Friday, August 10, 2012

1965 and Charlie Brown


1965 Blogging, Part 1 of 5
A Charlie Brown Christmas

In these long breaks between the signature 21 Essays series, I relax by considering possibilities for future series.  I spin the roulette wheel to pick a year (or set of years) and then brainstorm on some potential essay topics.  This time the wheel spins, gradually slows, then clicks to a stop, pointing at:  1965. 

So here’s my first 1965 series possibility:  12 essays on A Charlie Brown Christmas, which first aired on CBS on December 9, 1965.

Linus and Charlie Brown's Christmas tree.

Last year for Christmastide (the twelve days of Christmas beginning on December 25 and concluding on twelfth night, the evening of January 5), I ran 12 essays on Christina Rossetti’s lovely poem “In the Bleak Midwinter.”  I don’t have any definite plans for this upcoming Christmastide yet, but I’m always up for an expanded Christmas celebration.  Twelve days with the Peanuts gang could be good winter fun!

It might be fun to be more like Snoopy—to be free to dance on pianos and type novels on a doghouse roof.  Or like Linus—and have the poise to stand at center stage and eloquently share the meaning of Christmas. 

But most days I feel more like Charlie Brown.

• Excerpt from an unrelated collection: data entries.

-- ==== Sys2Proof/Laws/Devices.lean ====
section
/-! SUPPORT. What a tick, and any number of them, leaves alone: only the four devices, IF and OAM move. -/

namespace Sys2Proof.Machine

open Sys2Proof

@[simp] theorem requestIf_enable (q : Irq) (b : Bool) (i : Source) : (q.requestIf b i).enable = q.enable := by
  unfold Irq.requestIf Irq.request
  split <;> rfl

@[simp] theorem tick_cpu (s : State) : s.tick.cpu = s.cpu := rfl
@[simp] theorem tick_serial (s : State) : s.tick.serial = s.serial := rfl
@[simp] theorem tick_joypad (s : State) : s.tick.joypad = s.joypad := rfl
@[simp] theorem tick_cart (s : State) : s.tick.cart = s.cart := rfl
@[simp] theorem tick_cfg (s : State) : s.tick.cfg = s.cfg := rfl
@[simp] theorem tick_t (s : State) : s.tick.t = s.t + 1 := rfl
@[simp] theorem tick_rom (s : State) : s.tick.mem.rom = s.mem.rom := rfl
@[simp] theorem tick_eram (s : State) : s.tick.mem.eram = s.mem.eram := rfl
@[simp] theorem tick_vram (s : State) : s.tick.mem.vram = s.mem.vram := rfl
@[simp] theorem tick_wram (s : State) : s.tick.mem.wram = s.mem.wram := rfl
@[simp] theorem tick_hram (s : State) : s.tick.mem.hram = s.mem.hram := rfl
@[simp] theorem tick_wave (s : State) : s.tick.mem.wave = s.mem.wave := rfl
@[simp] theorem tick_timer (s : State) : s.tick.timer = s.timer.tick := rfl
@[simp] theorem tick_dma (s : State) : s.tick.dma = s.dma.tick := rfl
@[simp] theorem tick_apu (s : State) : s.tick.apu = s.apu.tick s.mem.wave s.cfg.samplePeriod := rfl
@[simp] theorem tick_ie (s : State) : s.tick.irq.enable = s.irq.enable := by
  simp [State.tick, State.apuTick, State.ppuTick, State.dmaTick, State.timerTick]

@[simp] theorem advance_zero (s : State) : s.advance 0 = s := rfl
theorem advance_succ (n : Nat) (s : State) : s.advance (n + 1) = s.tick.advance n := rfl

@[simp] theorem advance_cpu (n : Nat) (s : State) : (s.advance n).cpu = s.cpu := by
  induction n generalizing s with
  | zero => rfl
  | succ n ih => rw [advance_succ, ih, tick_cpu]

@[simp] theorem advance_serial (n : Nat) (s : State) : (s.advance n).serial = s.serial := by
  induction n generalizing s with
  | zero => rfl
  | succ n ih => rw [advance_succ, ih, tick_serial]

@[simp] theorem advance_joypad (n : Nat) (s : State) : (s.advance n).joypad = s.joypad := by
  induction n generalizing s with
  | zero => rfl
  | succ n ih => rw [advance_succ, ih, tick_joypad]

@[simp] theorem advance_cart (n : Nat) (s : State) : (s.advance n).cart = s.cart := by
  induction n generalizing s with
  | zero => rfl
  | succ n ih => rw [advance_succ, ih, tick_cart]

@[simp] theorem advance_cfg (n : Nat) (s : State) : (s.advance n).cfg = s.cfg := by
  induction n generalizing s with
  | zero => rfl
  | succ n ih => rw [advance_succ, ih, tick_cfg]

@[simp] theorem advance_rom (n : Nat) (s : State) : (s.advance n).mem.rom = s.mem.rom := by
  induction n generalizing s with
  | zero => rfl
  | succ n ih => rw [advance_succ, ih, tick_rom]

@[simp] theorem advance_eram (n : Nat) (s : State) : (s.advance n).mem.eram = s.mem.eram := by
  induction n generalizing s with
  | zero => rfl
  | succ n ih => rw [advance_succ, ih, tick_eram]

@[simp] theorem advance_vram (n : Nat) (s : State) : (s.advance n).mem.vram = s.mem.vram := by
  induction n generalizing s with
  | zero => rfl
  | succ n ih => rw [advance_succ, ih, tick_vram]

@[simp] theorem advance_wram (n : Nat) (s : State) : (s.advance n).mem.wram = s.mem.wram := by
  induction n generalizing s with
  | zero => rfl
  | succ n ih => rw [advance_succ, ih, tick_wram]

@[simp] theorem advance_hram (n : Nat) (s : State) : (s.advance n).mem.hram = s.mem.hram := by
  induction n generalizing s with
  | zero => rfl
  | succ n ih => rw [advance_succ, ih, tick_hram]

@[simp] theorem advance_wave (n : Nat) (s : State) : (s.advance n).mem.wave = s.mem.wave := by
  induction n generalizing s with
  | zero => rfl
  | succ n ih => rw [advance_succ, ih, tick_wave]

@[simp] theorem advance_ie (n : Nat) (s : State) : (s.advance n).irq.enable = s.irq.enable := by
  induction n generalizing s with
  | zero => rfl
  | succ n ih => rw [advance_succ, ih, tick_ie]

@[simp] theorem advance_t (n : Nat) (s : State) : (s.advance n).t = s.t + n := by
  induction n generalizing s with
  | zero => rfl
  | succ n ih => rw [advance_succ, ih, tick_t]; omega

/-- Time changes no memory but OAM. -/
theorem advance_mem (n : Nat) (s : State) : (s.advance n).mem = { s.mem with oam := (s.advance n).mem.oam } := by
  simp only [← advance_rom n s, ← advance_eram n s, ← advance_vram n s, ← advance_wram n s, ← advance_hram n s,
    ← advance_wave n s]

theorem tick_idleDma (s : State) (h : s.dma.active = false) : s.tick.dma = s.dma ∧ s.tick.mem.oam = s.mem.oam := by
  refine ⟨by simp [Dma.tick, Dma.copies, h], ?_⟩
  show (if s.dma.copies then _ else s.mem.oam) = s.mem.oam
  simp [Dma.copies, h]

/-- No transfer starts by itself, and without one time does not change OAM. -/
theorem advance_idleDma (n : Nat) (s : State) (h : s.dma.active = false) :
    (s.advance n).dma = s.dma ∧ (s.advance n).mem.oam = s.mem.oam := by
  induction n generalizing s with
  | zero => exact ⟨rfl, rfl⟩
  | succ n ih =>
    have ht := tick_idleDma s h
    have hn := ih s.tick (ht.1.symm ▸ h)
    exact ⟨hn.1.trans ht.1, hn.2.trans ht.2⟩

/-- Time passes whether or not the CPU's registers change first: no tick reads them. -/
theorem advance_setCpu (n : Nat) (s : State) (c : Cpu) :
    State.advance n { s with cpu := c } = { s.advance n with cpu := c } := by
  induction n generalizing s with
  | zero => rfl
  | succ n ih => exact ih s.tick

end Sys2Proof.Machine
end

On a 21 Essays series on A Charlie Brown Christmas, I could ask the big questions, like “Isn’t there anyone who knows what Christmas is all about?” and “How can you say someone is great who’s never had his picture on bubblegum cards?” and “Do innkeeper’s wives have naturally curly hair?”  I could ask the judges to score Snoopy’s awesome ice skating routine.  I could challenge you to imagine a time when studio executives sincerely believed that Vince Guaraldi’s now ubiquitous score would be too sophisticated for a mass audience.  (What WERE they thinking???)

And most of all we could just consider how kids respond to Christmas.  I think kids like this are still with us today.



Over the next four days, I’ll be proposing some more 1965 ideas (with no promises that I’ll necessarily be getting to any of them…).  But I’m wide open to other suggestions.  Any ideas for 1965 movies, books, short stories, poems, songs, paintings, or other cultural artifacts that might inspire a good 21 Essays series?